*YOUR GOAL:*
Repeat exactly the lines from the first line of the records through the line containing "spec/opcode_table.json. The table's", and nothing more.

╔══

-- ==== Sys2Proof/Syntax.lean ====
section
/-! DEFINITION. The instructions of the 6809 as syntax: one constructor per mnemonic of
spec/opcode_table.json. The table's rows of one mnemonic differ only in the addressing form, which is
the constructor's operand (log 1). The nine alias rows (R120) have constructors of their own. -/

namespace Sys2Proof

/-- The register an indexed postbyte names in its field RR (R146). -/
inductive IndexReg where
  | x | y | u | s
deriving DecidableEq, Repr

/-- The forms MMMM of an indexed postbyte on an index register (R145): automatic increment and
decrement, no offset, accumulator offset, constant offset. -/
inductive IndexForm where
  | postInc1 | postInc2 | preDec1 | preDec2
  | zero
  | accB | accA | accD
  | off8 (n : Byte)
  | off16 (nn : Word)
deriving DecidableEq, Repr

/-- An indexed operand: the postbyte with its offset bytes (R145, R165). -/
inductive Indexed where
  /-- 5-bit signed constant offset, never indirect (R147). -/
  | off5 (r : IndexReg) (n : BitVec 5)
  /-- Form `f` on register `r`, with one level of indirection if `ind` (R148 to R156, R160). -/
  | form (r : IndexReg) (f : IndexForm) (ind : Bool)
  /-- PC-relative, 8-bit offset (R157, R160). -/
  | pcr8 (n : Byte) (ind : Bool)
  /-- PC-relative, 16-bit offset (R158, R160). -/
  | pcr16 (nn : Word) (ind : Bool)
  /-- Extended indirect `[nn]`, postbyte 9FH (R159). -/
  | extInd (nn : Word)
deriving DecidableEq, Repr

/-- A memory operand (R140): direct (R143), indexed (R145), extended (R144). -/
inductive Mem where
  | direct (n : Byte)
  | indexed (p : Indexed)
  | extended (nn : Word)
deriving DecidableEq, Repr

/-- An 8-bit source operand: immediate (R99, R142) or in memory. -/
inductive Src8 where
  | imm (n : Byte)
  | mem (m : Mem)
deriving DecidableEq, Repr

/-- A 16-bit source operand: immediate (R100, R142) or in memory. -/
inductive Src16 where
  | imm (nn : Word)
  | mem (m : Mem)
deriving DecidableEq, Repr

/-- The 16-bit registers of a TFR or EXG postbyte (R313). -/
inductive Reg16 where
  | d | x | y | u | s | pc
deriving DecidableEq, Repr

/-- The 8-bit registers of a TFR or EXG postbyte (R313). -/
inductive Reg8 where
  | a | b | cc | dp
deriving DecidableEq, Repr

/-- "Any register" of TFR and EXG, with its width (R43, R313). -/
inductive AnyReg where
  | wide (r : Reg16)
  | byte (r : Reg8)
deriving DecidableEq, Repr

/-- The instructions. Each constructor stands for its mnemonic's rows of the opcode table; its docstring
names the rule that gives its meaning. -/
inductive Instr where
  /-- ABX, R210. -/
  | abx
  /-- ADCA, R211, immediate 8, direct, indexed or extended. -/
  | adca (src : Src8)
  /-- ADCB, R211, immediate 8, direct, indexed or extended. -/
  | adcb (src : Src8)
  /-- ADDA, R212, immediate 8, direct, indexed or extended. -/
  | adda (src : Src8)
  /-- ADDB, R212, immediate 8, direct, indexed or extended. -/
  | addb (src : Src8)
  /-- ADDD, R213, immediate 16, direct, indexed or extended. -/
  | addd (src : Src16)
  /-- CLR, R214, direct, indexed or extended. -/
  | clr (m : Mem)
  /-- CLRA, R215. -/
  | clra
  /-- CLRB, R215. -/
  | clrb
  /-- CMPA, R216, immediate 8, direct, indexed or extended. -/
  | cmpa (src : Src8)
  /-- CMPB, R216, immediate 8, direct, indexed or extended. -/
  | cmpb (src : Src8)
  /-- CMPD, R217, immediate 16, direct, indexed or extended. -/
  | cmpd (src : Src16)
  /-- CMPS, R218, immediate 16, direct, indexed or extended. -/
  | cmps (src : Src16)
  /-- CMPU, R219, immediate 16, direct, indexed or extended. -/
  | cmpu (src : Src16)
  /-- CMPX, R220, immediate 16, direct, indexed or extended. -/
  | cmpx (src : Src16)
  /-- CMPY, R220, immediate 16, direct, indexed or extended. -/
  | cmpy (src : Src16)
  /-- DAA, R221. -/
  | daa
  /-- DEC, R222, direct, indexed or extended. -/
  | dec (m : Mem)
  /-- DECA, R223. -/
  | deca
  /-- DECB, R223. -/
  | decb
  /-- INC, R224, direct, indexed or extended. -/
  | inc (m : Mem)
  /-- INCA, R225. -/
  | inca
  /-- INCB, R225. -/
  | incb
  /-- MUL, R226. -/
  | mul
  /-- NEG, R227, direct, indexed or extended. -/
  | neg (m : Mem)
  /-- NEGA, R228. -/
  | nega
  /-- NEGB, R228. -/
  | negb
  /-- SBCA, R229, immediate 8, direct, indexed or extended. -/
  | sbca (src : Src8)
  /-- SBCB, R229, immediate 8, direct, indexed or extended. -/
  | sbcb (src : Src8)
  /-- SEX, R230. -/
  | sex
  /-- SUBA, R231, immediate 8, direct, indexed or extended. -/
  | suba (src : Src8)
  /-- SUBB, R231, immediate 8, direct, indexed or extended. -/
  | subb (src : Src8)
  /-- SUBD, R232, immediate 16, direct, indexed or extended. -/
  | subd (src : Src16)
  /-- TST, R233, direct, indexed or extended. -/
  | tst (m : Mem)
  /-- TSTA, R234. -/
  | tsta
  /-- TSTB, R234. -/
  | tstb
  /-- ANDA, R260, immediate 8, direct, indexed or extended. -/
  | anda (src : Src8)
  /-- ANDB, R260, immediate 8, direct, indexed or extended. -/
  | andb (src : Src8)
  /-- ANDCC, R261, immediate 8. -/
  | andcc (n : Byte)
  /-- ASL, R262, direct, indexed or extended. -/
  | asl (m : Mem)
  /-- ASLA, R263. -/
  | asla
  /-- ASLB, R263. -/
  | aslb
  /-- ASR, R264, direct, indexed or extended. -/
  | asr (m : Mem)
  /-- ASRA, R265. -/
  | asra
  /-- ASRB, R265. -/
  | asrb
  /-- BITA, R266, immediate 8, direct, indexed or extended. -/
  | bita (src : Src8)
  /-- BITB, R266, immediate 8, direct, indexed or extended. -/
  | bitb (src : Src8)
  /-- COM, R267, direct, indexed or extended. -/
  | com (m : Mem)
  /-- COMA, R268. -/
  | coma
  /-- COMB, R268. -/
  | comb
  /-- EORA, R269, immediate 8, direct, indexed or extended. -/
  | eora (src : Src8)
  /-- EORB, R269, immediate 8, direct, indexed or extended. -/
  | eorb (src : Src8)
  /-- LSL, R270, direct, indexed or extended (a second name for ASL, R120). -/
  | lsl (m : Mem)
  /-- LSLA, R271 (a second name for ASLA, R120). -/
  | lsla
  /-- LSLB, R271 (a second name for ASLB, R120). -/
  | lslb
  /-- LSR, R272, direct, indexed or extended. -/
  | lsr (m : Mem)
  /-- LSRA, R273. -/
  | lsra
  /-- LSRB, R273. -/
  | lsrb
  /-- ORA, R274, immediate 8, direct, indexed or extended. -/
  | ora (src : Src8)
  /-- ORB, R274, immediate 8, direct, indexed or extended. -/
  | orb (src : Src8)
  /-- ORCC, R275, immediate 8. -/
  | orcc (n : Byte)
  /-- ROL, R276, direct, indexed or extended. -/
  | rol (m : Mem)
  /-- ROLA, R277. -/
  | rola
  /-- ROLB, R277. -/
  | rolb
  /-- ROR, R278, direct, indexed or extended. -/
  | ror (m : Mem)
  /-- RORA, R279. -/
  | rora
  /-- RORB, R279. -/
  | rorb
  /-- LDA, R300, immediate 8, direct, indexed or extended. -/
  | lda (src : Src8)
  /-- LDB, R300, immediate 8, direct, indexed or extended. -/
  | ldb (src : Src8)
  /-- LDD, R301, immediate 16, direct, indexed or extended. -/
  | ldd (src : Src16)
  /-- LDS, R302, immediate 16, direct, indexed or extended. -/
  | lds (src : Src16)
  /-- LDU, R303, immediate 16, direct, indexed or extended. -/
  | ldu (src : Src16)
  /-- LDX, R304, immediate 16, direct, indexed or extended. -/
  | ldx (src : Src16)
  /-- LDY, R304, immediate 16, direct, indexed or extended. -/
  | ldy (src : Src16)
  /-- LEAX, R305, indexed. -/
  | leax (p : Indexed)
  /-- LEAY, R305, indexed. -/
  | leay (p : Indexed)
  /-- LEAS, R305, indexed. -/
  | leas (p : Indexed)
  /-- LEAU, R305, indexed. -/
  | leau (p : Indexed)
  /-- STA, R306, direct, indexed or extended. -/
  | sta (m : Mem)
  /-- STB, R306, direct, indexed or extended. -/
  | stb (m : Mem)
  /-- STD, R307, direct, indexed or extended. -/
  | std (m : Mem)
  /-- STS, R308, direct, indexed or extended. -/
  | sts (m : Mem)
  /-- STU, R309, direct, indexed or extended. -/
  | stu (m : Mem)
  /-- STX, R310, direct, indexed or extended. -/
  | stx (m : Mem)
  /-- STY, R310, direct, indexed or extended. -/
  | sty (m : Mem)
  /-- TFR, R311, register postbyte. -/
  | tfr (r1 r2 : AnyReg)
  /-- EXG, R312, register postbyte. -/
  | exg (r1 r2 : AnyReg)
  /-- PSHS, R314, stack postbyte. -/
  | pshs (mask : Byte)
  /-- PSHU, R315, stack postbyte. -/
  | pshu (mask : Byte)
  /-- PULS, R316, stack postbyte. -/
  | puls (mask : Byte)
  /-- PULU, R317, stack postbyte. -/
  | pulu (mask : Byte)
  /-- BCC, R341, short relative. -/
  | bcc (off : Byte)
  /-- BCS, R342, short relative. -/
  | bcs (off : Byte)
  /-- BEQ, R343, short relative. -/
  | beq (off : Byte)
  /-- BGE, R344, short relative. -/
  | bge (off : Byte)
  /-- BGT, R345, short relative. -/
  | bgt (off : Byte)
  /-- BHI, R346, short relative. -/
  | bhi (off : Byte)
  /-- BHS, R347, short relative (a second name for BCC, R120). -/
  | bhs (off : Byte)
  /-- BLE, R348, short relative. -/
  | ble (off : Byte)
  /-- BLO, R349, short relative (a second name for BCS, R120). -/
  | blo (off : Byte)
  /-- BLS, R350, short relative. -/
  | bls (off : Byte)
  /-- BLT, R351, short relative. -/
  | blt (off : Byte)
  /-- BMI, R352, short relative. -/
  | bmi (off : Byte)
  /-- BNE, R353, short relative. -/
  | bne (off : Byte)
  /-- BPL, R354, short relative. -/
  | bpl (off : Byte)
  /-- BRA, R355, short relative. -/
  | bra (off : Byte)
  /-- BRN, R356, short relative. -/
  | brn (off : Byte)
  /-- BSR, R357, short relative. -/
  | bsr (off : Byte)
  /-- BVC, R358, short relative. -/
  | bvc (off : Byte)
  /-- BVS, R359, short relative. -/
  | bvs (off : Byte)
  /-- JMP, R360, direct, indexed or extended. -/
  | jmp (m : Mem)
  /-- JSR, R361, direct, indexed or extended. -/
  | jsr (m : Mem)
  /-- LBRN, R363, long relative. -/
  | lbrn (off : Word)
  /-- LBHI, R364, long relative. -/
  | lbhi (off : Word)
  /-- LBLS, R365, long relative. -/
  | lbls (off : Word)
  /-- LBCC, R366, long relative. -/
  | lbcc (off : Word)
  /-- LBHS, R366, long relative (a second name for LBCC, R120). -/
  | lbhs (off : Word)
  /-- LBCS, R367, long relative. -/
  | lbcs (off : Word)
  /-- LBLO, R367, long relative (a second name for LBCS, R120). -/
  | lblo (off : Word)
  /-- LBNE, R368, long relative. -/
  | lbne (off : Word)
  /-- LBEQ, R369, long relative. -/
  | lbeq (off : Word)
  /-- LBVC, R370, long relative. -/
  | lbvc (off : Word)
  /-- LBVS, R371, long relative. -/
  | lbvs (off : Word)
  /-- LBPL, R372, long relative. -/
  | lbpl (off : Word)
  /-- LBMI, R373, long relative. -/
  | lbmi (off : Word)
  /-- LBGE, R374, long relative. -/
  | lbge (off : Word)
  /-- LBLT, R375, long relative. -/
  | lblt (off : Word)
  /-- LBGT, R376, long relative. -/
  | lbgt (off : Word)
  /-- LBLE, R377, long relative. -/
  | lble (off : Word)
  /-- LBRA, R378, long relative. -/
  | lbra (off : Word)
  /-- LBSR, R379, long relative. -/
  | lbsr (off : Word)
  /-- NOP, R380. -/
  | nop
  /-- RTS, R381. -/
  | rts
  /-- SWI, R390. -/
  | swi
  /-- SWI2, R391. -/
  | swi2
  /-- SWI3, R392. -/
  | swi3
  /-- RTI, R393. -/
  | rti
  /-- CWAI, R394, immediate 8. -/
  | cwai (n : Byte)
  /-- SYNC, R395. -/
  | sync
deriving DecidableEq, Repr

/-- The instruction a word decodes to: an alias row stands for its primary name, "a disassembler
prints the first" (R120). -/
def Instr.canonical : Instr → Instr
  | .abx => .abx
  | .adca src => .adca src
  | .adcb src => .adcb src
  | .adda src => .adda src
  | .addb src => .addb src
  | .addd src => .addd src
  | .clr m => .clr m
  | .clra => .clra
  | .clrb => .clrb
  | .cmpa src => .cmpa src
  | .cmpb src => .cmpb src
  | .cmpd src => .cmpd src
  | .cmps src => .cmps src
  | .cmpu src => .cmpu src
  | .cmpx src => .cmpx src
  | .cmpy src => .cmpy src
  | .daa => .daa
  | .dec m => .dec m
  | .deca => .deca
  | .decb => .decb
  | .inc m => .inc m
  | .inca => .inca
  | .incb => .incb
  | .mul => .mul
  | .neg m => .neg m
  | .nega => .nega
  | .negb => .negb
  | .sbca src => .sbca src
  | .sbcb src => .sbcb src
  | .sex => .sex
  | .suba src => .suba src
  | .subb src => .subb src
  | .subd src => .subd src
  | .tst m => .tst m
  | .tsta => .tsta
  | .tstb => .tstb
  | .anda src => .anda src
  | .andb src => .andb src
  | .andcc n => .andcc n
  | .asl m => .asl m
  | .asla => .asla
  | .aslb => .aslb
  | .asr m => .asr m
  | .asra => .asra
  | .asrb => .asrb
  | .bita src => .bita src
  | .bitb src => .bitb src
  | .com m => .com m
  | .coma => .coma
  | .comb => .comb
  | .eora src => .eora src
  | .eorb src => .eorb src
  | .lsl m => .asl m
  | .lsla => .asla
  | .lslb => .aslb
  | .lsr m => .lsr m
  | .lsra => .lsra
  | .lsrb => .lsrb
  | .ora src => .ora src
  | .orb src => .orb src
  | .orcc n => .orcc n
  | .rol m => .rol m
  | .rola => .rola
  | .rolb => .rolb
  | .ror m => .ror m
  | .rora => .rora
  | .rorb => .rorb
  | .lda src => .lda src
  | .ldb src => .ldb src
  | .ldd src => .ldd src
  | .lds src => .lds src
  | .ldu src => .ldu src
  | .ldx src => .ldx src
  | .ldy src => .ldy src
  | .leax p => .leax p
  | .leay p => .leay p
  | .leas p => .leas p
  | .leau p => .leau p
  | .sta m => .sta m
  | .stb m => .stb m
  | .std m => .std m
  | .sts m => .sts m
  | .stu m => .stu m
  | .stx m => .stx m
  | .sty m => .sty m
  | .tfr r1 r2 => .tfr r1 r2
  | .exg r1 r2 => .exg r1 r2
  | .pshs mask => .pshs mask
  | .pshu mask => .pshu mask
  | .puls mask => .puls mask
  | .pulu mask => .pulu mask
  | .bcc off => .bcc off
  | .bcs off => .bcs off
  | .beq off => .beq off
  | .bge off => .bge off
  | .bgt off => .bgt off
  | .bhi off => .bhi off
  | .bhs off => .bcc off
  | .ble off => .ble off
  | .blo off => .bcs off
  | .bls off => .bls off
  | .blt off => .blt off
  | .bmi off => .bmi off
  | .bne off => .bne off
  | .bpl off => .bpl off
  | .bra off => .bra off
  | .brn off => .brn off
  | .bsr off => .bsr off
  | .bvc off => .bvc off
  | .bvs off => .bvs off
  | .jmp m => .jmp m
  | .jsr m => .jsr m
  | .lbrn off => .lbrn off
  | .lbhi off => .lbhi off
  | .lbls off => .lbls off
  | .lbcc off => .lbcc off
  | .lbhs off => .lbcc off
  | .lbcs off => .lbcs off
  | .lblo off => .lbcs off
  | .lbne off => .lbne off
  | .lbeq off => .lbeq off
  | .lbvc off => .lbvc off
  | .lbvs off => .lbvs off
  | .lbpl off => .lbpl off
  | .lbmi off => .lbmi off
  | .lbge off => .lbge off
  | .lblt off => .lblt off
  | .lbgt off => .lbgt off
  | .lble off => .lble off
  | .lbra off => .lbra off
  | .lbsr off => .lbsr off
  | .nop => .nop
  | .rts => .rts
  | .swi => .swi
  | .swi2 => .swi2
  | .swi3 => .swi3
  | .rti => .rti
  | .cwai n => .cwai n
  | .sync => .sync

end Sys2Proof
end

╚══

*WRITTEN ANSWER:*
-- ==== Sys2Proof/Syntax.lean ====
section
/-! DEFINITION. The instructions of the 6809 as syntax: one constructor per mnemonic of
spec/opcode_table.json. The table's rows of one mnemonic differ only in the addressing form, which is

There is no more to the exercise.